MALAGA GAZETTE

Sunday, October 31, 2010

impact of the Spanish property crash is finally catching up with Santander?


Sunday, October 31, 2010 |

Santander, Spain's largest bank, have been apparently defying gravity.

While the Irish banks have crashed and burned, Santander, seemingly insulated by its international diversification and superior regulation by the Spanish central bank, has carried on regardless.

But do last week's worse-than-expected third-quarter results, which show increased loan-loss provisions, indicate that the impact of the Spanish property crash is finally catching up with Santander? For the three months to the end of September, Santander reported loan loss provisions of €2.93bn, up €400m on the same period last year and €450m higher than for the second quarter of 2010.
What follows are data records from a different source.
-- ==== Sys2Proof/Machine/Dsx.lean ====
section
/-! DEFINITION. The dispatcher's slots, the control cores' side of it, their special registers, and the
performance monitor (R210 to R234). -/

namespace Sys2Proof.Machine

/-! ### Placement (R220 to R222) -/

/-- The slot of core `c` replaced. -/
def State.setSlot (s : State) (c : Nat) (d : Option Desc) : State :=
  { s with dsx := { s.dsx with slots := setNth s.dsx.slots c d Option.none } }

/-- What core `c` holds replaced. -/
def State.setHeld (s : State) (c : Nat) (h : Option Held) : State :=
  { s with dsx := { s.dsx with held := setNth s.dsx.held c h Option.none } }

/-- The queue replaced. -/
def State.setQueue (s : State) (q : List Desc) : State := { s with dsx := { s.dsx with queue := q } }

/-- A descriptor belongs to an order domain. -/
def inDomain (dom : Nat) (d : Desc) : Bool := !d.unord && d.dom == dom

/-- Core `c` holds a domain: in its slot or held (R221). -/
def State.holdsDom (s : State) (c dom : Nat) : Bool :=
  (match s.slotOf c with
    | some d => inDomain dom d
    | Option.none => false) ||
  (match s.heldOf c with
    | some h => inDomain dom h.d
    | Option.none => false)

/-- A descriptor is eligible for the slot of core `c` (R221). DEDUCED (log 126). -/
def State.eligible (s : State) (c : Nat) (d : Desc) : Bool :=
  bitOf d.cmask c && (d.unord || (List.range 8).all (fun x => x == c || !s.holdsDom x d.dom))

/-- The effective priority of a descriptor: the highest of any that waits behind it in its domain (R220). -/
def effPrio (q : List Desc) (d : Desc) : Nat :=
  if d.unord then d.prio else (q.filter (inDomain d.dom)).foldl (fun m x => min m x.prio) d.prio

/-- The waiting descriptors that may be placed next: the unordered ones and the oldest of each domain. -/
def frontOf (q : List Desc) : List Desc :=
  q.filter (fun d => d.unord || (q.find? (inDomain d.dom)) == some d)

/-- The descriptor of highest effective priority, the oldest on equal priority. -/
def bestOf (q : List Desc) : List Desc → Option Desc
  | [] => Option.none
  | d :: t =>
    match bestOf q t with
    | Option.none => some d
    | some e => if effPrio q e < effPrio q d then some e else some d

/-- The empty slot of core `c` is filled (R221). DEDUCED (log 126). -/
def State.fillSlot (s : State) (c : Nat) : State :=
  if (s.slotOf c).isSome then s
  else
    let q := s.dsx.queue
    match bestOf q ((frontOf q).filter (s.eligible c)) with
    | Option.none => s
    | some d => (s.setQueue (q.erase d)).setSlot c (some d)

/-- A descriptor back in the queue, in issue order. -/
def requeue (d : Desc) : List Desc → List Desc
  | [] => [d]
  | e :: t => if d.id < e.id then d :: e :: t else e :: requeue d t

/-- The slot that a waiting descriptor displaces: of the qualifying ones the one of lowest priority, then the
highest core number (R222). -/
def State.victim (s : State) (d : Desc) : Option Nat :=
  let p := effPrio s.dsx.queue d
  (List.range 8).foldl (fun v c =>
    match s.slotOf c with
    | Option.none => v
    | some x =>
      let e := effPrio s.dsx.queue x
      if s.eligible c d && decide (p < e) then
        (match v with
          | Option.none => some c
          | some w =>
            let f := ((s.slotOf w).map (effPrio s.dsx.queue)).getD 0
            if f ≤ e then some c else some w)
      else v) Option.none

/-- One displacement, if a waiting descriptor can displace a slotted one (R222). -/
def State.displace (s : State) : State :=
  let q := s.dsx.queue
  match bestOf q ((frontOf q).filter (fun d => (s.victim d).isSome)) with
  | Option.none => s
  | some d =>
    match s.victim d with
    | Option.none => s
    | some c =>
      match s.slotOf c with
      | Option.none => s
      | some x => (s.setQueue (requeue x (q.erase d))).setSlot c (some d)

/-- Every empty slot is filled, the lowest core first, and waiting descriptors of higher priority displace
slotted ones until none can. -/
def State.place (s : State) : State :=
  forUpTo 64 (fun _ x => forUpTo 8 (fun c y => y.fillSlot c) x.displace) (forUpTo 8 (fun c y => y.fillSlot c) s)

/-- SLOT_FILL (R221). -/
def execSlotFill (s : State) : Host.Outcome State Fault Refusal := .next (live s s.place.irqs)

/-- SOURCE_EVENT (R219). -/
def execSourceEvent (src : Fin 256) (arg : BitVec 24) (s : State) : Host.Outcome State Fault Refusal :=
  .next (live s (s.dsxIssue src arg.toNat))

/-- POST (R217). -/
def execPost (num : Fin 64) (arg : BitVec 24) (s : State) : Host.Outcome State Fault Refusal :=
  .next (live s (s.cmd 8 (s.dsxIssue (0x80 + num) arg.toNat)))

/-- A descriptor as its 64-bit word (R218). -/
def Desc.word (d : Desc) : Nat :=
  d.tick * 2 ^ 48 + d.src * 2 ^ 40 + d.dom * 2 ^ 32 + d.prio * 2 ^ 26 + 2 ^ 25 + b2n d.unord * 2 ^ 24 + d.arg

/-- Descriptors that satisfy `p` leave the queue and the slots; answers how many they were. -/
def State.removeDesc (s : State) (p : Desc → Bool) : State × Nat :=
  let inSlot (o : Option Desc) : Bool := match o with
    | some d => p d
    | Option.none => false
  ({ s with dsx := { s.dsx with
      queue := s.dsx.queue.filter (fun d => !p d)
      slots := s.dsx.slots.map (fun o => if inSlot o then Option.none else o) } },
   (s.dsx.queue.filter p).length + (s.dsx.slots.filter inSlot).length)

/-- DSX.CANCEL (R225). -/
def State.dsxCancel (s : State) (src : Nat) (same : Bool) : State :=
  let (s, n) := s.removeDesc (fun d => d.src == src)
  let s := (s.put R.DSX_CANCEL_SRC src).addSat R.DSX_CNCL_CANC n
  if same then s.incSat R.DSX_CNCL_SAME else s

/-- CANCEL (R225). -/
def execCancel (src : Fin 256) (sameCycle : Bool) (s : State) : Host.Outcome State Fault Refusal :=
  .next (live s (s.cmd 8 (s.dsxCancel src sameCycle)))

/-- The drain instant at the dispatcher (R226). -/
def State.dsxDrain (s : State) : State :=
  let (s, n) := s.removeDesc (fun d => decide (0x20 ≤ d.src ∧ d.src ≤ 0x34))
  s.addSat R.DSX_DRN_DRN n

/-- DSX.CMD.CCLR (R233). -/
def State.dsxClear (s : State) : State :=
  (s.zero [R.DSX_DROP_POOL, R.DSX_CNCL_CANC, R.DSX_CNCL_SAME, R.DSX_DRN_DRN]).put R.DSX_POOL_MINFREE s.dsxFree

/-- DSX_COUNTER_CLEAR (R233). -/
def execDsxCounterClear (s : State) : Host.Outcome State Fault Refusal := .next (live s (s.cmd 8 s.dsxClear))

/-! ### Timers (R217, R233) -/

/-- The interval of a timer in ns; INTV 0 acts as 1. -/
def State.tmrNs (s : State) (n : Nat) : Nat := 10 * max 1 (s.get (R.DSX_TMRCFG_INTV n))

/-- The countdown of timer `n`, or none where it does not run. -/
def State.setTimer (s : State) (n : Nat) (v : Option Nat) : State :=
  { s with dsx := { s.dsx with timers := match v with
    | some x => alPut s.dsx.timers n x
    | Option.none => alDel s.dsx.timers n } }

/-- A write of DSX.TMRCFGn (R233). -/
def State.timerWrite (s : State) (n v : Nat) : State :=
  let s := ((s.put (R.DSX_TMRCFG_EN n) (bitsOf v 31 1)).put (R.DSX_TMRCFG_PER n) (bitsOf v 30 1)).put
    (R.DSX_TMRCFG_INTV n) (bitsOf v 0 30)
  if bitOf v 31 then s.setTimer n (some (s.tmrNs n)) else s.setTimer n Option.none

/-- TIMER_CONFIGURE (R233). -/
def execTimerConfigure (n : Fin 16) (v : W32) (s : State) : Host.Outcome State Fault Refusal :=
  .next (live s (s.cmd 8 (s.timerWrite n v.toNat)))

/-- Timer `n` reaches its expiry. DEDUCED (log 127). -/
def State.timerExpire (s : State) (n : Nat) : State :=
  match alGet (s.dsx.timers.map (fun p => (p.1, some p.2))) n Option.none with
  | Option.none => s
  | some left =>
    let s := s.elapse left
    let s := s.setTimer n (if s.on (R.DSX_TMRCFG_PER n) then some (s.tmrNs n) else Option.none)
    s.dsxIssue n 1

/-- TIMER_EXPIRY (R217). -/
def execTimerExpiry (n : Fin 16) (s : State) : Host.Outcome State Fault Refusal := .next (live s (s.timerExpire n))

/-! ### Cores -/

/-- A count of `k` events of a code at the counters of core `c`, which executes in the mode of its state: all of them count
the event that freezes them (R230, R231). DEDUCED (log 129). -/
def State.pmuCount (s : State) (c code k : Nat) : State :=
  s.when (s.en 9 && !s.on (R.PMU_PCTL_FRZ c) && !s.coreHalted c) <| forUpTo 6 (fun j x =>
    let sel := if (x.core c).user then x.on (R.PMU_EVSEL_UMODE c j) else x.on (R.PMU_EVSEL_MMODE c j)
    if x.get (R.PMU_EVSEL_EVT c j) = code ∧ sel = true then
      let v := x.get (R.PMU_CNT_CNT c j) + k
      let x := x.put (R.PMU_CNT_CNT c j) v
      if v < 2 ^ 48 then x
      else
        let x := x.putBit (R.PMU_OVF_OV c) j true
        if x.on (R.PMU_PCTL_FZOV c) then x.put (R.PMU_PCTL_FRZ c) 1 else x
    else x) s

/-- A read of mdsxtake: the held descriptor completes, and the slot's is held (R223). -/
def State.mdsxTake (s : State) (c : Nat) : State :=
  let d := s.slotOf c
  let s := (s.setHeld c (d.map (fun x => ⟨x, s.fcu.timeNs, false⟩))).setSlot c Option.none
  let s := s.setRd c ((d.map Desc.word).getD 0)
  if d.isSome then s.pmuCount c 0x0E 1 else s

/-- What CSR mdsxdone reads as (R223). -/
def State.mdsxDone (s : State) (c : Nat) : Nat := ((s.heldOf c).map (fun h => h.d.word)).getD 0

/-- An access of core `c` at `pc` to a CSR of machine mode: illegal in U mode (R223). -/
def State.machineCsr (s : State) (c : Nat) (umode : Bool) (pc : BitVec 64) (f : State → State) : State :=
  s.when (s.coreOn c) (if umode then (s.atInsn c true pc).illegal c else (f (s.atInsn c false pc)).irqs)

/-- MDSXTAKE (R223). -/
def execMdsxTake (c : Fin 8) (umode : Bool) (pc : BitVec 64) (s : State) : Host.Outcome State Fault Refusal :=
  .next (live s (s.machineCsr c umode pc (fun s => s.mdsxTake c)))

/-- MDSXDONE_READ (R223). -/
def execMdsxDoneRead (c : Fin 8) (umode : Bool) (pc : BitVec 64) (s : State) : Host.Outcome State Fault Refusal :=
  .next (live s (s.machineCsr c umode pc (fun s => s.setRd c (s.mdsxDone c))))

/-- MDSXDONE_WRITE (R223). -/
def execMdsxDoneWrite (c : Fin 8) (umode : Bool) (pc : BitVec 64) (s : State) : Host.Outcome State Fault Refusal :=
  .next (live s (s.machineCsr c umode pc (fun s => s.setHeld c Option.none)))

/-- TIME_CSR_READ (R211): illegal in either mode. -/
def execTimeCsrRead (c : Fin 8) (umode : Bool) (pc : BitVec 64) (s : State) : Host.Outcome State Fault Refusal :=
  .next (live s (s.when (s.coreOn c) ((s.atInsn c umode pc).illegal c)))

/-- FENCE_I (R214): the executing core's instruction cache is coherent with completed writes. -/
def execFenceI (c : Fin 8) (s : State) : Host.Outcome State Fault Refusal :=
  .next (live s (s.when (s.coreOn c) (s.setCore c { s.core c with stale := [] })))

/-- A held descriptor exceeds DSX.WDG.LIMIT (R227). -/
def State.watchdog (s : State) (c : Nat) : State :=
  match s.heldOf c with
  | Option.none => s
  | some h =>
    let lim := s.get R.DSX_WDG_LIMIT
    if lim = 0 ∨ h.fired = true then s
    else
      let s := s.elapse (h.since + lim * 10 + 1 - s.fcu.timeNs)
      ((s.setHeld c (some { h with fired := true })).putBit R.DSX_WFLG_WDG c true).fcuEvent 9

/-- DISPATCH_WATCHDOG (R227). -/
def execDispatchWatchdog (c : Fin 8) (s : State) : Host.Outcome State Fault Refusal := .next (live s (s.watchdog c))

/-- A core as it starts at `pc`; what the performance monitor keeps of it is not the core's (R216, R232). -/
def CoreState.start (k : CoreState) (pc : BitVec 64) : CoreState :=
  { CoreState.init with
    on := true, pc := pc, stale := k.stale, psb := k.psb, psbSeq := k.psbSeq, lfsr := k.lfsr, interval := k.interval }

/-- A core held in reset starts in M mode at DSX.CBOOT; CC2 to CC7 are gated in role K (R216, R233). -/
def State.coreStart (s : State) (c : Nat) : State :=
  s.when (decide (1 ≤ c ∧ c < 8) && !s.running c && !s.coreGated c)
    ((s.putBit R.DSX_CRUN_RUNNING c true).setCore c ((s.core c).start (BitVec.ofNat 64 (4 * s.get R.DSX_CBOOT_ADDR))))

/-- CORE_START (R216). -/
def execCoreStart (c : Fin 8) (s : State) : Host.Outcome State Fault Refusal := .next (live s (s.cmd 8 (s.coreStart c)))

/-! ### Performance counters and the sampling buffer -/

/-- Counter `j` of core `c` counts: powered, not halted nor frozen, an event of R230 and a mode selected. -/
def State.counts (s : State) (c j : Nat) : Bool :=
  s.coreOn c && !s.coreHalted c && s.en 9 && !s.on (R.PMU_PCTL_FRZ c) &&
    (s.on (R.PMU_EVSEL_UMODE c j) || s.on (R.PMU_EVSEL_MMODE c j)) &&
    decide (1 ≤ s.get (R.PMU_EVSEL_EVT c j) ∧ s.get (R.PMU_EVSEL_EVT c j) ≤ 0x10)

/-- A counter wraps from its largest value (R231). DEDUCED (log 129). -/
def State.counterWrap (s : State) (c j : Nat) : State :=
  let s := (s.put (R.PMU_CNT_CNT c j) 0).putBit (R.PMU_OVF_OV c) j true
  if s.on (R.PMU_PCTL_FZOV c) then s.put (R.PMU_PCTL_FRZ c) 1 else s

/-- COUNTER_WRAP (R231). -/
def execCounterWrap (c : Fin 8) (j : Fin 6) (s : State) : Host.Outcome State Fault Refusal :=
  .next (live s (s.when (s.counts c j) (s.counterWrap c j).irqs))

/-- COUNTER_WRITE (R231). -/
def execCounterWrite (c : Fin 8) (j : Fin 6) (v : BitVec 48) (s : State) : Host.Outcome State Fault Refusal :=
  .next (live s (s.cmd 9 (s.when (!s.coreGated c) (s.put (R.PMU_CNT_CNT c j) v.toNat))))

/-- One step of the dither register: x^16 + x^15 + x^13 + x^4 + 1 (R232). DEDUCED (log 130). -/
def lfsrStep (v : Nat) : Nat :=
  let b := (b2n (bitOf v 15) + b2n (bitOf v 14) + b2n (bitOf v 12) + b2n (bitOf v 3)) % 2
  (2 * v + b) % 65536

/-- A sampling interval begins: PERIOD plus the dither (R232). DEDUCED (log 130). -/
def State.psbInterval (s : State) (c : Nat) : State :=
  let k := s.core c
  let v := lfsrStep k.lfsr
  s.setCore c { k with lfsr := v, interval := max 1 (s.get (R.PMU_PSBCFG_PERIOD c)) + v % 2 ^ s.get (R.PMU_PSBCFG_DITHER c) }

/-- PSBTHR.THR as it acts (R234). -/
def State.psbThr (s : State) (c : Nat) : Nat := min 64 (max 1 (s.get (R.PMU_PSBTHR_THR c)))

/-- The last instruction of an interval retires: its record is written, or lost (R232). -/
def State.psbSample (s : State) (c : Nat) (r : PsbRec) : State :=
  let s := s.psbInterval c
  let k := s.core c
  if 64 ≤ k.psb.length then (s.incSat (R.PMU_PSBLOST_LOST c)).put (R.PMU_OVF_PSBFULL c) 1
  else
    let k := { k with psb := k.psb ++ [⟨r, k.psbSeq⟩], psbSeq := (k.psbSeq + 1) % 65536 }
    let s := s.setCore c k
    if k.psb.length = s.psbThr c then s.put (R.PMU_OVF_PSBTH c) 1 else s

/-- PSB_SAMPLE (R232). -/
def execPsbSample (c : Fin 8) (r : PsbRec) (s : State) : Host.Outcome State Fault Refusal :=
  .next (live s (s.when (s.coreOn c && !s.coreHalted c && s.en 9 && s.on (R.PMU_PSBCFG_EN c) &&
    decide (s.get (R.PMU_PSBCFG_CLASS c) ≤ 4)) (s.psbSample c r).irqs))

/-- Word `w` of the oldest record (R232). -/
def State.psbWord (s : State) (c w : Nat) : Nat :=
  match (s.core c).psb with
  | [] => 0
  | e :: _ =>
    match w with
    | 0 => e.r.pc.toNat % 2 ^ 32
    | 1 => e.r.pc.toNat / 2 ^ 32
    | 2 => e.r.insn.toNat
    | _ => e.r.lat.toNat + e.r.flags * 2 ^ 16

/-- A read of PSBRD3 removes the oldest record (R232). -/
def State.psbRemove (s : State) (c : Nat) : State := s.setCore c { s.core c with psb := (s.core c).psb.tail }

/-- PSB_READ (R232). -/
def execPsbRead (c : Fin 8) (s : State) : Host.Outcome State Fault Refusal :=
  .next (live s (if s.coreGated c then { s with resp := ⟨false, 0⟩ }
    else { s.psbRemove c with resp := ⟨false, BitVec.ofNat 32 (s.psbWord c 3)⟩ }))

/-- A write of PMU.PSBCFG: EN from 0 to 1 empties the store and seeds the dither (R232).
DEDUCED (log 130). -/
def State.psbConfigure (s : State) (c v : Nat) : State :=
  let start := bitOf v 31 && !s.on (R.PMU_PSBCFG_EN c)
  let s := (((s.put (R.PMU_PSBCFG_EN c) (bitsOf v 31 1)).put (R.PMU_PSBCFG_IE c) (bitsOf v 30 1)).put
    (R.PMU_PSBCFG_CLASS c) (bitsOf v 27 3)).put (R.PMU_PSBCFG_DITHER c) (bitsOf v 24 3)
  let s := s.put (R.PMU_PSBCFG_PERIOD c) (bitsOf v 0 20)
  if start then
    ((s.setCore c { s.core c with psb := [], psbSeq := 0, lfsr := c + 1 }).put (R.PMU_PSBLOST_LOST c) 0).psbInterval c
  else s

/-- PSB_ENABLE (R232). -/
def execPsbEnable (c : Fin 8) (v : W32) (s : State) : Host.Outcome State Fault Refusal :=
  .next (live s (s.cmd 9 (s.when (!s.coreGated c) (s.psbConfigure c v.toNat))))

end Sys2Proof.Machine
end

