-- ==== Sys2Proof/Machine/SeWord.lean ====
section
/-! DEFINITION. The instruction words of the signal engines as program memory holds them: format P (R192 to R194)
and format C (R197, R198). Fields of format C that are not listed are ignored by the decoder and written 0 by the
encoder. -/

namespace Sys2Proof.Machine

/-- A move field (R192): T, IX, STP and REG. -/
def moveBits (m : Move) : Nat := m.t * 256 + m.ix * 32 + m.stp * 8 + m.reg

/-- The move whose field is `v`. -/
def moveOf (v : Nat) : Move :=
  ⟨Fin.ofNat 4 (v / 256), Fin.ofNat 8 (v / 32), Fin.ofNat 4 (v / 8), Fin.ofNat 8 v⟩

/-- The word of a format P instruction with ALU operation `op` (R192). -/
def wordP (op : Nat) (p : PFmt) : Nat :=
  2147483648 + op * 67108864 + p.d * 16777216 + p.s * 2097152 + moveBits p.xm * 2048 + moveBits p.ym * 2

/-- The operand fields of a format P word. -/
def fieldsP (w : Nat) : PFmt :=
  ⟨Fin.ofNat 4 (w / 16777216), Fin.ofNat 8 (w / 2097152), moveOf (w / 2048 % 1024), moveOf (w / 2 % 1024)⟩

/-- The word of a format C instruction with code `op` and the remaining fields `v`. -/
def wordC (op v : Nat) : Nat := op * 67108864 + v

/-- The word of a signal-engine instruction; no word for the other commands (R192 to R197). -/
def seEncode : Instr → Option Nat
  | .seNop _ p => some (wordP 0x00 p)
  | .seAdd _ p => some (wordP 0x01 p)
  | .seSub _ p => some (wordP 0x02 p)
  | .seCmp _ p => some (wordP 0x03 p)
  | .seMov _ p => some (wordP 0x04 p)
  | .seAbs _ p => some (wordP 0x05 p)
  | .seNeg _ p => some (wordP 0x06 p)
  | .seClr _ p => some (wordP 0x07 p)
  | .seMul _ p => some (wordP 0x08 p)
  | .seMac _ p => some (wordP 0x09 p)
  | .seMsb _ p => some (wordP 0x0A p)
  | .seMulr _ p => some (wordP 0x0B p)
  | .seMacr _ p => some (wordP 0x0C p)
  | .seMsbr _ p => some (wordP 0x0D p)
  | .seRnd _ p => some (wordP 0x0E p)
  | .seSat _ p => some (wordP 0x0F p)
  | .seShl _ p => some (wordP 0x10 p)
  | .seShr _ p => some (wordP 0x11 p)
  | .seExp _ p => some (wordP 0x12 p)
  | .seNorm _ p => some (wordP 0x13 p)
  | .seAnd _ p => some (wordP 0x14 p)
  | .seOr _ p => some (wordP 0x15 p)
  | .seXor _ p => some (wordP 0x16 p)
  | .seMax _ p => some (wordP 0x17 p)
  | .seMin _ p => some (wordP 0x18 p)
  | .seLdi _ reg hi imm => some (wordC 1 (reg * 1048576 + b2n hi * 65536 + imm.toNat))
  | .seMovr _ dst src => some (wordC 2 (dst * 1048576 + src * 16384))
  | .seLda _ y reg addr => some (wordC 3 (b2n y * 33554432 + reg * 262144 + addr))
  | .seSta _ y reg addr => some (wordC 3 (b2n y * 33554432 + 16777216 + reg * 262144 + addr))
  | .seLdo _ y reg k ofs => some (wordC 4 (b2n y * 33554432 + reg * 262144 + k * 32768 + ofs.toNat))
  | .seSto _ y reg k ofs => some (wordC 4 (b2n y * 33554432 + 16777216 + reg * 262144 + k * 32768 + ofs.toNat))
  | .seJmpcc _ cc target => some (wordC 5 (cc * 4194304 + target))
  | .seCall _ target => some (wordC 6 target)
  | .seRet _ => some (wordC 7 0)
  | .seRepeat _ src cnt reg => some (wordC 8 (reg * 16384 + b2n src * 8192 + cnt))
  | .seDbnz _ reg target => some (wordC 9 (reg * 1048576 + target))
  | .seHalt _ => some (wordC 10 0)
  | .seSig _ code => some (wordC 11 code.toNat)
  | .seAsh _ d sh => some (wordC 12 (d * 16777216 + sh.toNat))
  | .seAddi _ reg imm => some (wordC 13 (reg * 1048576 + imm.toNat))
  | .seIold _ reg word => some (wordC 14 (reg * 262144 + word))
  | .seIost _ reg word => some (wordC 14 (16777216 + reg * 262144 + word))
  | _ => Option.none

/-- The format P instruction of ALU operation `op` on engine `n`; none where `op` is illegal (R194). -/
def decodeP (n : Fin 4) (op : Nat) (p : PFmt) : Option Instr :=
  match op with
  | 0x00 => some (.seNop n p)
  | 0x01 => some (.seAdd n p)
  | 0x02 => some (.seSub n p)
  | 0x03 => some (.seCmp n p)
  | 0x04 => some (.seMov n p)
  | 0x05 => some (.seAbs n p)
  | 0x06 => some (.seNeg n p)
  | 0x07 => some (.seClr n p)
  | 0x08 => some (.seMul n p)
  | 0x09 => some (.seMac n p)
  | 0x0A => some (.seMsb n p)
  | 0x0B => some (.seMulr n p)
  | 0x0C => some (.seMacr n p)
  | 0x0D => some (.seMsbr n p)
  | 0x0E => some (.seRnd n p)
  | 0x0F => some (.seSat n p)
  | 0x10 => some (.seShl n p)
  | 0x11 => some (.seShr n p)
  | 0x12 => some (.seExp n p)
  | 0x13 => some (.seNorm n p)
  | 0x14 => some (.seAnd n p)
  | 0x15 => some (.seOr n p)
  | 0x16 => some (.seXor n p)
  | 0x17 => some (.seMax n p)
  | 0x18 => some (.seMin n p)
  | _ => Option.none

/-- The format C instruction of code `op` and word `w` on engine `n`; none where `op` is illegal (R197). -/
def decodeC (n : Fin 4) (op w : Nat) : Option Instr :=
  match op with
  | 1 => some (.seLdi n (Fin.ofNat 64 (w / 1048576)) (bitOf w 16) (BitVec.ofNat 16 w))
  | 2 => some (.seMovr n (Fin.ofNat 64 (w / 1048576)) (Fin.ofNat 64 (w / 16384)))
  | 3 =>
    let y := bitOf w 25
    let reg := Fin.ofNat 64 (w / 262144)
    let addr := Fin.ofNat 16384 w
    some (if bitOf w 24 then .seSta n y reg addr else .seLda n y reg addr)
  | 4 =>
    let y := bitOf w 25
    let reg := Fin.ofNat 64 (w / 262144)
    let k := Fin.ofNat 8 (w / 32768)
    let ofs := BitVec.ofNat 12 w
    some (if bitOf w 24 then .seSto n y reg k ofs else .seLdo n y reg k ofs)
  | 5 => some (.seJmpcc n (Fin.ofNat 16 (w / 4194304)) (Fin.ofNat 8192 w))
  | 6 => some (.seCall n (Fin.ofNat 8192 w))
  | 7 => some (.seRet n)
  | 8 => some (.seRepeat n (bitOf w 13) (Fin.ofNat 4096 w) (Fin.ofNat 64 (w / 16384)))
  | 9 => some (.seDbnz n (Fin.ofNat 64 (w / 1048576)) (Fin.ofNat 8192 w))
  | 10 => some (.seHalt n)
  | 11 => some (.seSig n (BitVec.ofNat 8 w))
  | 12 => some (.seAsh n (Fin.ofNat 4 (w / 16777216)) (BitVec.ofNat 7 w))
  | 13 => some (.seAddi n (Fin.ofNat 64 (w / 1048576)) (BitVec.ofNat 16 w))
  | 14 =>
    let reg := Fin.ofNat 64 (w / 262144)
    let word := Fin.ofNat 16384 w
    some (if bitOf w 24 then .seIost n reg word else .seIold n reg word)
  | _ => Option.none

/-- The instruction of engine `n` that the word `w` of program memory holds; none where it is illegal: bit 31 selects the
format, and a format P word with bit 0 set is illegal (R192, R194, R197). -/
def seDecode (n : Fin 4) (w : Nat) : Option Instr :=
  if bitOf w 31 then (if bitOf w 0 then Option.none else decodeP n (w / 67108864 % 32) (fieldsP w))
  else decodeC n (w / 67108864 % 32) w

/-- The engine a signal-engine instruction runs on; none for the other commands. -/
def seEngine : Instr → Option (Fin 4)
  | .seNop n _ | .seAdd n _ | .seSub n _ | .seCmp n _ | .seMov n _ | .seAbs n _ | .seNeg n _ | .seClr n _ | .seMul n _
  | .seMac n _ | .seMsb n _ | .seMulr n _ | .seMacr n _ | .seMsbr n _ | .seRnd n _ | .seSat n _ | .seShl n _
  | .seShr n _ | .seExp n _ | .seNorm n _ | .seAnd n _ | .seOr n _ | .seXor n _ | .seMax n _ | .seMin n _
  | .seLdi n _ _ _ | .seMovr n _ _ | .seLda n _ _ _ | .seSta n _ _ _ | .seLdo n _ _ _ _ | .seSto n _ _ _ _
  | .seJmpcc n _ _ | .seCall n _ | .seRet n | .seRepeat n _ _ _ | .seDbnz n _ _ | .seHalt n | .seSig n _
  | .seAsh n _ _ | .seAddi n _ _ | .seIold n _ _ | .seIost n _ _ => some n
  | _ => Option.none

end Sys2Proof.Machine
end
While the Spanish banking giant blamed the higher loan loss provisions on tougher provisioning standards imposed by the Bank of Spain -- one of the few central banks to emerge from the global financial crisis with its reputation intact -- investors will be worried that Spain's well-charted property bust is finally hitting Santander's bottom line.

At the end of September, Santander has total loans to customers of just over €700bn. Approximately €280bn of these loans, almost 40 per cent, were to customers in Spain, Portugal and elsewhere in the eurozone. Given what we now know about the state of the Spanish and Portuguese economies -- Portugal's government is on the brink of collapsing this weekend after the government and opposition failed to agree a budget -- how confident can we be about the quality of this loan book?

While the Santander share price has held up remarkably well over the past three years, the higher third-quarter loan loss provisions will give investors plenty of food for thought.